Substance use is linked with poor outcomes among people living with HIV (PLWH) and is associated with mental health disorders. This analysis examines the impact of decreasing substance use, even without abstinence, on depressive symptoms among PLWH.
Data are from PLWH enrolled in the Centers for AIDS Research Network of Integrated Clinical Sites cohort. Participants completed longitudinal assessments of substance use (modified ASSIST) and depressive symptoms (PHQ-9). Changes in substance use frequency were categorized as abstinence, reduced use, and nondecreasing use. Adjusted linear mixed models with time-updated change in substance use frequency and depressive symptom scores were used to examine associations between changes in the use of individual substances and depressive symptoms. Analyses were repeated using joint longitudinal survival models to examine associations with a high (PHQ-9 ≥10) score.
Among 9905 PLWH, 728 used cocaine/crack, 1016 used amphetamine-type substances (ATS), 290 used illicit opiates, and 3277 used marijuana at baseline. Changes in ATS use were associated with the greatest improvements in depressive symptoms: stopping ATS led to a mean decrease of PHQ-9 by 2.2 points (95% CI: 1.8 to 2.7) and a 61% lower odds of PHQ-9 score ≥10 (95% CI: 0.30 to 0.52), and decreasing ATS use led to a mean decrease of 1.7 points (95% CI: 1.2 to 2.3) and a 62% lower odds of PHQ-9 score ≥10 (95% CI: 0.25 to 0.56).
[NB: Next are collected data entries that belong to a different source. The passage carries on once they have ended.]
/-- One round of keyed_word. -/
def genRound (g : GenState) : GenState :=
  let x0 := g.x0 + g.x3 + g.k0
  let x1 := (g.x1 ^^^ x0).rotateLeft 11
  let x2 := g.x2 + x1 + g.k1
  let x3 := (g.x3 ^^^ x2).rotateLeft 19
  { x0 := x0 * 0x8F1B6A2D, x1 := x1, x2 := x2 * 0x3C5ED9B7, x3 := x3
    k0 := g.k0 + 0x7A4E1F69, k1 := g.k1 + 0xE16D3A85 }

def genRounds : Nat → GenState → GenState
  | 0, g => g
  | n + 1, g => genRounds n (genRound g)

/-- keyed_word (R87). -/
def keyedWord (seed : DWord) (req tok : Word) (layer site : Nat) (elem : Word) : Word :=
  let g := genRounds 6
    { k0 := seed.extractLsb' 0 32, k1 := seed.extractLsb' 32 32, x0 := tok, x1 := elem
      x2 := BitVec.ofNat 32 (layer * 16 ||| site), x3 := req }
  g.x0 ^^^ g.x1 ^^^ g.x2 ^^^ g.x3

/-! ### Arithmetic events (Table 3.13) as a mask: bit n is bit n of PRT_n.EVT_STAT -/

def evAccRange : BitVec 4 := 1
def evQntRange : BitVec 4 := 2
def evFmtReserved : BitVec 4 := 4
def evInvalid : BitVec 4 := 8

/-- ARITH_INVALID when finite operands give a NaN or an infinity. -/
def evtOf (finite : Bool) (r : Fl) : BitVec 4 := if finite && !r.isFinite then evInvalid else 0

/-! ### Conversion to INT32 (R77) -/

/-- Saturates at −2^31 and 2^31 − 1, with QNT_RANGE. -/
def satInt32 (i : Int) : Word × BitVec 4 :=
  if i < -(2 ^ 31) then (0x80000000, evQntRange)
  else if 2 ^ 31 ≤ i then (0x7FFFFFFF, evQntRange) else (BitVec.ofInt 32 i, 0)

def flToInt32 (mode : Rnd) : Fl → Word × BitVec 4
  | .nan => (0, evInvalid)
  | .inf n => (if n then 0x80000000 else 0x7FFFFFFF, evQntRange)
  | .zero _ => (0, 0)
  | .fin n m e => if magX m e ≥ 40 then (if n then 0x80000000 else 0x7FFFFFFF, evQntRange)
                  else satInt32 (roundToInt mode n m e)

/-! ### Long accumulators (R78–R82) -/

/-- add_contribution (R80). -/
def Acc.addContribution (a : Acc) (s k kmax : Int) : Acc × BitVec 4 :=
  if s = 0 then (a, 0)
  else
    let beyond := decide (kmax < k)
    let k := if beyond then kmax else k
    let a := if beyond then { a with hi := true } else a
    let ev := if beyond then evAccRange else 0
    if -48 ≤ k then ({ a with value := a.value + BitVec.ofInt 104 (s * 2 ^ (k + 48).toNat) }, ev)
    else
      let d := (-48 - k).toNat
      let t : Nat := s.natAbs / 2 ^ d
      let lost := t * 2 ^ d != s.natAbs
      let v : Int := if s < 0 then -(Int.ofNat t) else Int.ofNat t
      ({ a with value := a.value + BitVec.ofInt 104 v, lo := a.lo || lost }, if lost then ev ||| evAccRange else ev)

/-- A value on the exact-sum path (R79, R80): kmax 35 for W16, 23 for F32; NaN and infinity set inv. -/
def Acc.addValue (a : Acc) (p : Nat) (v : Fl) : Acc × BitVec 4 :=
  match v with
  | .zero _ => (a, 0)
  | .fin n m e => a.addContribution (if n then -(Int.ofNat m) else Int.ofNat m) e (if p = 7 then 35 else 23)
  | _ => ({ a with inv := true }, evInvalid)

/-- The 104-bit value clamped to 96 bits (R82). -/
def Acc.clamped (a : Acc) : Int × BitVec 4 :=
  let t := a.value.toInt
  if t < -(2 ^ 95) then (-(2 ^ 95), evAccRange) else if 2 ^ 95 ≤ t then (2 ^ 95 - 1, evAccRange) else (t, 0)

/-- ACCOUT to W16 or F32 (R82): the value is t × 2^(−48 + sh). -/
def Acc.readFl (a : Acc) (p : Nat) (sh : Int) (mode : Rnd) : Fl × BitVec 4 :=
  if a.inv then (.nan, evInvalid)
  else
    let c := a.clamped
    let r := roundInt p mode false c.1 (-48 + sh)
    (r, c.2 ||| evtOf true r)

/-- ACCOUT.I32 (R82, R174). -/
def Acc.readInt (a : Acc) (sh : Int) (mode : Rnd) : Word × BitVec 4 :=
  if a.inv then (0, evInvalid)
  else
    let c := a.clamped
    let r := satInt32 (roundToInt mode (decide (c.1 < 0)) c.1.natAbs (-48 + sh))
    (r.1, c.2 ||| r.2)

/-! ### Block scales (R67, R68) and quantisation -/

/-- Clamps a computed exponent to the produced range of Table 3.2: top 124 for 4-bit, 120 for 8-bit formats. -/
def clampScale (wide : Bool) (e : Int) : Int × BitVec 4 :=
  let top : Int := if wide then 120 else 124
  if top < e then (top, evQntRange) else if e < -126 then (-126, evQntRange) else (e, 0)

/-- The E8 code of an exponent. -/
def scaleCode (e : Int) : Nat := (e + 127).toNat

/-- Rounds v / 2^e to a code of 4 or 8 bits, saturating (R92). -/
def quantCode (wide : Bool) (mode : Rnd) (e : Int) (v : Fl) : Int :=
  let lim : Int := if wide then 128 else 8
  match v with
  | .fin n m k =>
    if magX m (k - e) ≥ 12 then (if n then -lim else lim - 1)
    else max (-lim) (min (lim - 1) (roundToInt mode n m (k - e)))
  | _ => 0

/-- v / 2^e is an integer, so that no word is drawn for it (R85). -/
def Fl.onGrid (e : Int) : Fl → Bool
  | .fin _ m k => decide (0 ≤ k - e) || m % 2 ^ (e - k).toNat == 0
  | _ => true

/-- The order key of a magnitude among elements of one format: exponent and fraction bits; zero for a zero. -/
def magKey (p bits : Nat) : Nat := if bits / 2 ^ p % 256 = 0 then 0 else bits % 2 ^ (p + 8)

/-- x(v) from a non-zero key. -/
def keyX (p key : Nat) : Int := Int.ofNat (key / 2 ^ p) - 127

/-- Inserts in descending order, equal keys after those already there. -/
def insertDesc (x : Nat × Nat) : List (Nat × Nat) → List (Nat × Nat)
  | [] => [x]
  | y :: ys => if y.1 < x.1 then x :: y :: ys else y :: insertDesc x ys

/-- (key, index) pairs by descending key, equal keys by ascending index. -/
def sortDesc (l : List (Nat × Nat)) : List (Nat × Nat) := l.foldl (fun acc x => insertDesc x acc) []

/-- The form QACT chooses for a block. -/
inductive Form where
  | a4
  | a8
  | w16
  deriving DecidableEq, Repr, Inhabited

/-- A classified block: form, exponent and the outlier indices in element order (R91). -/
structure Shape where
  form : Form
  e    : Int
  outs : List Nat
  deriving DecidableEq, Repr

/-- R91 and, in 3100 mode, R104 on the (key, index) pairs of a block with no NaN or infinity, in descending order. -/
def classify (p : Nat) (m3100 : Bool) (sorted : List (Nat × Nat)) : Shape :=
  let m1 := (sorted.getD 0 (0, 0)).1
  if m1 = 0 then { form := .a4, e := 0, outs := [] }
  else
    let m9 := (sorted.getD 8 (0, 0)).1
    let xr := if m9 ≠ 0 then keyX p m9 else keyX p m1 - 2
    let isOut := fun (x : Nat × Nat) => x.1 != 0 && decide (xr + 3 ≤ keyX p x.1)
    let n := (sorted.filter isOut).length
    let take := if m3100 then (if n = 0 then 0 else 2) else n
    if m3100 || n ≤ 2 then
      let big := ((sorted.drop take).getD 0 (0, 0)).1
      { form := .a4, e := if big = 0 then 0 else keyX p big - 2
        outs := (List.range 32).filter fun i => (sorted.take take).any fun x => x.2 == i }
    else if keyX p m1 ≤ xr + 6 then { form := .a8, e := keyX p m1 - 6, outs := [] }
    else { form := .w16, e := 0, outs := [] }

/-- Packs 4-bit codes, element e in byte e / 2, low nibble for even e (R69, R72). -/
def packNibbles : List Int → List Byte
  | a :: b :: rest => BitVec.ofNat 8 ((a % 16).toNat + 16 * (b % 16).toNat) :: packNibbles rest
  | [a] => [BitVec.ofNat 8 (a % 16).toNat]
  | [] => []

/-- Two's complement value of a 4-bit field. -/
def nib (n : Nat) : Int := if n % 16 < 8 then Int.ofNat (n % 16) else Int.ofNat (n % 16) - 16

/-- Element e of a nibble-packed row that starts at byte `off`. -/
def nibAt (bs : List Byte) (off e : Nat) : Int :=
  let b := (bs.getD (off + e / 2) 0).toNat
  if e % 2 = 0 then nib b else nib (b / 16)

end Sys2Proof.Machine
end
Stopping and reducing marijuana and stopping cocaine/crack use were also associated with improvement in depressive symptoms.
We demonstrated that both substance use reduction and abstinence are associated with improvements in depressive symptoms over time.
*Epidemiology, University of Washington, Seattle, WA;
†Medicine and Epidemiology, University of Washington, Seattle, WA;
‡Medicine and Epidemiology, Yale School of Medicine, New Haven, CT;
§Biostatistics, University of Washington, Seattle, WA;
║Criminology, Law and Society, George Mason University, Fairfax, VA;
¶Medicine and Epidemiology, Johns Hopkins University, Baltimore, MD;
#Epidemiology, Johns Hopkins University, Baltimore, MD;
**Medicine, University of Washington, Seattle, WA;
††Pharmacy, University of Washington, Seattle, WA;
‡‡Medicine and Epidemiology, University of North Carolina, Chapel Hill, NC;
§§Medicine, University of California San Francisco, San Francisco, CA;
║║Clinical Medicine, University of California San Diego, San Diego, CA;
¶¶Global Health and Population, Harvard University, Boston, MA;
##Medicine, Johns Hopkins University, Baltimore, MD;
***Medicine, University of Alabama, Birmingham, AL;
†††Medicine and Nursing, Yale School of Medicine, New Haven, CT; and
‡‡‡National Institute of Drug Abuse, Washington, DC.
Correspondence to: Joseph A. Delaney, Collaborative Health Studies Coordinating Center, 6200 NE 74th Street, Building 29, Suite 210, University of Washington, Box 354922, Seattle, WA 98115 (e-mail: firstname.lastname@example.org).
Supported by U01DA037702 from the National Institute on Drug Abuse (NIDA). Primary data collection was supported by grants R01DA030768, R01 DA030768, and R24 AI067039. Additional support came from the National Institutes of Alcohol Abuse and Alcoholism (NIAAA) [U24AA020801, U01AA020793, and U01AA020802] and from the National Institute of Allergy and Infectious Diseases (NIAID) [CNICS R24 AI067039, UW CFAR NIAID Grant P30 AI027757; UNC CFAR grant P30 AI50410, JHU CFAR grant P30 AI094189, and UAB CFAR grant P30 AI027767]. The authors thank the other investigators, the staff, and particularly the participants of the individual STTR studies for their valuable contributions. A full list of participating STTR investigators and institutions can be found at http://www.sttr-hiv.org.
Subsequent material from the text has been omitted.